Иван схватил котомку, пригнулся в дверях и пошел на войну…
День прошел, другой пролетел, третий кувыркнулся, неделя, месяц. И Марфа, и дед с бабкой уже пообвыкли без Ивана. Всегда на Руси мужики уходили на войну, всегда их терпеливо ждали. Что тут сделаешь, как иначе?
Лесопункт закрылся, бараки, где жили рабочие, сгорели, людишек лесопунктских переселили, а мужики ушли воевать.
Совсем одичало Пестрово без мужиков. Ни радио, ни электричества, только что почта и есть связь со всем миром. На почту теперь вся их надежда. А как почту доставляют из района?
Вон Сидор, старичонка, кобылку запряг, хлеба краюху сунул за пазуху, на лошадь чмокнул, и потащились за письмами.
Уж снегу нападало и морозец. Уезжает Сидор затемно и приезжает затемно. Сидит на клочке сена тощим задом, вожжи на руку намотал, везет письма с войны. Кому горе, кому радость везет, кому что.
А к ночи мороз тебе. Люди жмутся по теплым избам, овцы в хлеву надышали тепла, а снизу тепло им от навоза.
В семье Викентия ужинать садятся. Бабка Дарья шарит ухватом в темной печи. Трещит лучина, воткнутая в щель, чадит, гаснет. Понеси тя леший с этой лучиной, хоть бы керосину каплю.

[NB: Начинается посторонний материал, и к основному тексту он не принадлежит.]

-- ==== Sys2Proof/Tests/Slice0.lean ====
section
/-! SUPPORT. Tests, each of one step on a small state; expected results are those of spec/95_test_vectors.md and of the
examples in the rules, and the words are written out from the tables of spec/30_encoding.md. After them, for each
obligation that has hypotheses, states and operands that meet them. -/

open Sys2Proof Sys2Proof.Machine

namespace Sys2Proof.Tests

/-! ### Instances and states -/

def i1 : Instance :=
  { W := 1, V := 1, wordSize := .w8, SW := 1, W_pos := by decide, V_pos := by decide
    SW_pos := by decide, SW_le := by decide, index_fits := by decide }

def i4 : Instance :=
  { W := 4, V := 4, wordSize := .w8, SW := 8, W_pos := by decide, V_pos := by decide
    SW_pos := by decide, SW_le := by decide, index_fits := by decide }

def i8 : Instance :=
  { W := 8, V := 8, wordSize := .w8, SW := 8, W_pos := by decide, V_pos := by decide
    SW_pos := by decide, SW_le := by decide, index_fits := by decide }

def i8x16 : Instance :=
  { W := 8, V := 8, wordSize := .w16, SW := 8, W_pos := by decide, V_pos := by decide
    SW_pos := by decide, SW_le := by decide, index_fits := by decide }

def i12 : Instance :=
  { W := 12, V := 12, wordSize := .w8, SW := 8, W_pos := by decide, V_pos := by decide
    SW_pos := by decide, SW_le := by decide, index_fits := by decide }

def i16 : Instance :=
  { W := 16, V := 16, wordSize := .w8, SW := 8, W_pos := by decide, V_pos := by decide
    SW_pos := by decide, SW_le := by decide, index_fits := by decide }

def i16x8 : Instance :=
  { W := 16, V := 8, wordSize := .w8, SW := 8, W_pos := by decide, V_pos := by decide
    SW_pos := by decide, SW_le := by decide, index_fits := by decide }

def i8by16 : Instance :=
  { W := 8, V := 16, wordSize := .w8, SW := 8, W_pos := by decide, V_pos := by decide
    SW_pos := by decide, SW_le := by decide, index_fits := by decide }

def i16w64 : Instance :=
  { W := 16, V := 16, wordSize := .w64, SW := 8, W_pos := by decide, V_pos := by decide
    SW_pos := by decide, SW_le := by decide, index_fits := by decide }

def i32 : Instance :=
  { W := 32, V := 32, wordSize := .w8, SW := 8, W_pos := by decide, V_pos := by decide
    SW_pos := by decide, SW_le := by decide, index_fits := by decide }

def i64 : Instance :=
  { W := 64, V := 64, wordSize := .w8, SW := 8, W_pos := by decide, V_pos := by decide
    SW_pos := by decide, SW_le := by decide, index_fits := by decide }

abbrev snap (c : Instance) (op : BitVec 8) (a b s k : Nat) : Inflight c :=
  { op := op, A := BitVec.ofNat _ a, B := BitVec.ofNat _ b, S := BitVec.ofNat _ s, CIN := BitVec.ofNat _ k }
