-- ==== Sys2Proof/Syntax.lean ====
section
/-! DEFINITION. The commands of the block: one constructor for each row of the spec's table of operations and events. -/

namespace Sys2Proof

open Machine
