/-- 1 ms summary of one string (01 Table 1.7). -/
structure Summary where
  /-- MODEL: boundaries summed (count). -/
  n : Nat := 0
  /-- 01 Table 1.7 string current, for the mean (1 mA). -/
  iSum : Int := 0
  /-- 01 Table 1.7 (1 mA). -/
  iMin : Int := 0
  /-- 01 Table 1.7 (1 mA). -/
  iMax : Int := 0
  /-- 01 Table 1.7 bus voltage, for the mean (10 mV). -/
  vbSum : Int := 0
  /-- 01 Table 1.7 (10 mV). -/
  vbMin : Int := 0
  /-- 01 Table 1.7, 08 SF11 (10 mV). -/
  vbMax : Int := 0
  /-- 06 R172 string voltage, for the mean (10 mV). -/
  vsSum : Int := 0
  /-- 08 SF10 (10 mV). -/
  vsMax : Int := 0
  /-- 14 R378 coolant-flow safety input; none: its fail state (L/min). -/
  flow : Option Rat := none
  deriving DecidableEq, Repr

/-- What a control cycle takes from the bank cycle, and so holds until the first boundary at or after a T0 (01 R17; 02 R50). -/
structure CtlSet where
  /-- 02 R50 the configuration that a commit has replaced, until the boundary. -/
  cfg : Option StrCfg := none
  /-- 05 Table 5.13 STRn_RAMP in use (16). -/
  ramp : BitVec 16 := 100
  /-- 05 Table 5.13 STRn_ILIM_CHG in use (16). -/
  ilimChg : BitVec 16 := 0
  /-- 05 Table 5.13 STRn_ILIM_DIS in use (16). -/
  ilimDis : BitVec 16 := 0
  /-- 05 Table 5.13 G in use (16). -/
  tbalG : BitVec 16 := 100
  /-- 05 Table 5.13 W_MAX in use (8). -/
  tbalWmax : BitVec 8 := 10
  deriving DecidableEq, Repr

/-- String engine (05). -/
structure StrEng where
  /-- 05 Table 5.14 (4). -/
  state : StrState := .disabled
  /-- 05 Table 5.14 (1). -/
  busMode : Bool := false
  /-- 05 Table 5.14 (1). -/
  synced : Bool := false
  /-- 05 Table 5.14 (1). -/
  syncLost : Bool := false
  /-- 05 Table 5.14, R157 (1). -/
  lockout : Bool := false
  /-- 05 R157 Ring enumerated since the event (1). -/
  lockoutEnum : Bool := false
  /-- 05 Table 5.14 (1). -/
  lease : Bool := false
  /-- 05 Table 5.14 (1). -/
  sat : Bool := false
  /-- 05 Table 5.16 (16). -/
  resCode : BitVec 16 := 0
  /-- 05 Table 5.16 (16). -/
  resDetail : BitVec 16 := 0
  /-- 05 Table 5.17 (2). -/
  missConsec : Nat := 0
  /-- 05 Table 5.17 (1). -/
  missFlag : Bool := false
  /-- 05 Table 5.17 (1). -/
  missTripped : Bool := false
  /-- 05 Table 5.18 (8). -/
  evt : BitVec 8 := 0
  /-- 05 Table 5.19 (16). -/
  phaseCfg : BitVec 16 := 0
  /-- 05 Table 5.13 STRn_PERIOD (20). -/
  period : BitVec 20 := 0
  /-- 05 Table 5.20 register (3). -/
  ctl : BitVec 3 := 0
  /-- 05 R141 holds in force since the last boundary (3). -/
  holdInt : BitVec 3 := 0
  /-- 05 Table 5.13 default 100 (16). -/
  ramp : BitVec 16 := 100
  /-- 05 Table 5.13 STRn_ILIM_CHG (16). -/
  ilimChg : BitVec 16 := 0
  /-- 05 Table 5.13 STRn_ILIM_DIS (16). -/
  ilimDis : BitVec 16 := 0
  /-- 05 Table 5.13 default 100 (16). -/
  tbalG : BitVec 16 := 100
  /-- 05 Table 5.13 default 10 (8). -/
  tbalWmax : BitVec 8 := 10
  /-- 01 R17; 02 R50. -/
  eff : CtlSet := {}
  /-- 05 Table 5.13. -/
  coeffs : Coeffs := {}
  /-- 05 R139 CW writes awaiting the boundary (offset, value). -/
  coefNext : List (Nat × BitVec 32) := []
  /-- 05 R50, R140 committed set awaiting the boundary. -/
  coefCommit : Option Coeffs := none
  /-- 05 R133. -/
  smp : Samples := {}
  /-- 04 R108 chorus-aligned sample. -/
  chorus : Samples := {}
  /-- 07 R192 the chorus-aligned sample of this bank cycle has come (1). -/
  chorusGot : Bool := false
  /-- 04 R108 the chorus-aligned sample of the cycle before. -/
  chorusLast : Samples := {}
  /-- 05 Table 5.13 STRn_SNS_VALID (10). -/
  snsValid : BitVec 10 := 0x3FF
  /-- 05 R134 consecutive samples at or above +10.4 V (count). -/
  openRun : Vector Nat 10 := Vector.replicate 10 0
  /-- 05 R134 consecutive samples below +10.0 V since OFF (count). -/
  okRun : Vector Nat 10 := Vector.replicate 10 0
  /-- 05 R135 consecutive cycles of the first condition (count). -/
  misRun : Nat := 0
  /-- 05 R135 consecutive cycles of the second condition (count). -/
  misRun2 : Nat := 0
  /-- 05 R135 condition handed to the safety channels (1). -/
  mismatch : Bool := false
  /-- 05 STRn_DUTY (D x 2^24). -/
  duty : Vector Rat 6 := Vector.replicate 6 0
  /-- 05 R131 output register. -/
  dutyOut : Vector Rat 6 := Vector.replicate 6 0
  /-- 05 R132 computation unfinished (1). -/
  computing : Bool := false
  /-- 05. -/
  loop : LoopSt := {}
  /-- 05. -/
  gd : Vector GdPhase 6 := Vector.replicate 6 {}
  /-- 05 Table 5.6 ENABLE of the last frame (1). -/
  enableSent : Bool := false
  /-- 05 Table 5.21 DRIVE (3). -/
  drives : BitVec 3 := 0
  /-- 05 Table 5.21 AUX (3). -/
  aux : BitVec 3 := 0
  /-- 05 R152 full-voltage pull-in running (3). -/
  pullin : BitVec 3 := 0
  /-- 05 R151 drive changed and aux not yet matched (3). -/
  auxDue : BitVec 3 := 0
  /-- 05 R153. -/
  prech : PrechStep := .idle
  /-- 05 R153 consecutive complete sets within PRE_DV (count). -/
  prechRun : Nat := 0
  /-- 05 R153 cycles without a complete set (count). -/
  prechMissRun : Nat := 0
  /-- 05 R153 pack sum of the latest complete set (100 uV). -/
  packSum : Nat := 0
  /-- 05 R153 the last closed set was complete (1). -/
  packSumOk : Bool := false
  /-- 05 R154. -/
  opening : OpenStep := .none
  /-- 05 R154 state to enter when the contactors are open. -/
  target : StrState := .off
  /-- 05 R144 time with the current below 2 A (78.125 ps). -/
  lowRun : Nat := 0
  /-- 05 R154 instant of the trip (ns). -/
  tripUp : Nat := 0
  /-- 05 R155 code that brought the string to FAULT (16). -/
  tripCause : Nat := 0
  /-- 01 R17 the bank cycle awaits the ramp value at the first boundary at or after 800 us (1). -/
  handDue : Bool := false
  /-- 01 R17 RAMPING and the ramp value handed over there. -/
  handed : Option (Bool × Rat) := none
  /-- 01 R17 values published at 900 us await the first boundary at or after T0 (1). -/
  adopt : Bool := false
  /-- 01 R17, 06 R173 adopted setpoint (1 mA). -/
  setpoint : Int := 0
  /-- 05 R136 charge limit from dispatch and estimation (1 mA). -/
  setChg : Option Nat := none
  /-- 05 R136 discharge limit from dispatch (1 mA). -/
  setDis : Option Nat := none
  /-- 06 R175 target of the bus voltage loop (0.1 V). -/
  busTarget : Nat := 0
  /-- 01 Table 1.7 running 1 ms summary. -/
  acc : Summary := {}
  /-- 01 Table 1.7 summary of the last whole ms. -/
  sum : Summary := {}
  /-- 09 R241 instant of the last boundary (ns). -/
  bndUp : Nat := 0
  /-- 08 SF18 contactor mismatch trip request (1). -/
  contReq : Bool := false
  /-- 06 R160 output read at the last boundary (A). -/
  uRc : Rat := 0
  /-- 05 R144 ENABLE = 0 sent, the channels withdraw (1). -/
  lowEnable : Bool := false
  /-- 05 R129 last accepted intervals (16 x steps). -/
  syncIvals : List Nat := []
  /-- 05 R129 time from the previous accepted edge to the last SYNC_IN edge (steps). -/
  syncSince : Int := 0
  /-- 05 R130 time from the last boundary to the last SYNC_IN edge (steps). -/
  bndSince : Int := 0
  /-- 05 R129 (count). -/
  coastRun : Nat := 0
  /-- 05 R130 (count). -/
  relockRun : Nat := 0
  /-- 05 R130 remaining error to edge + phase (steps). -/
  syncErr : Int := 0
  /-- 05 R134 sense trip request (1). -/
  sendReq : Bool := false
  /-- 05 R132 deadline trip request (1). -/
  deadReq : Bool := false
  /-- 08 R224 2 A or more at the chorus-aligned sample of the previous set (1). -/
  prevHigh : Bool := false
  /-- 05 R145 (1). -/
  tbalUniform : Bool := false
  deriving DecidableEq, Repr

Викентий в зыбке агукает, ручонками воздух хватает, норовит за печку горячую схватить. Мать его к себе на колени: ешь молоко да спи. Спать уж тебе пора, экой ты рыженький, папка твой Гитлера бить пошел, нету папки дома. Вырастешь, и ты уйдешь на войну. Слезы капают у Марфы, а тот ей:
— Агу, агу!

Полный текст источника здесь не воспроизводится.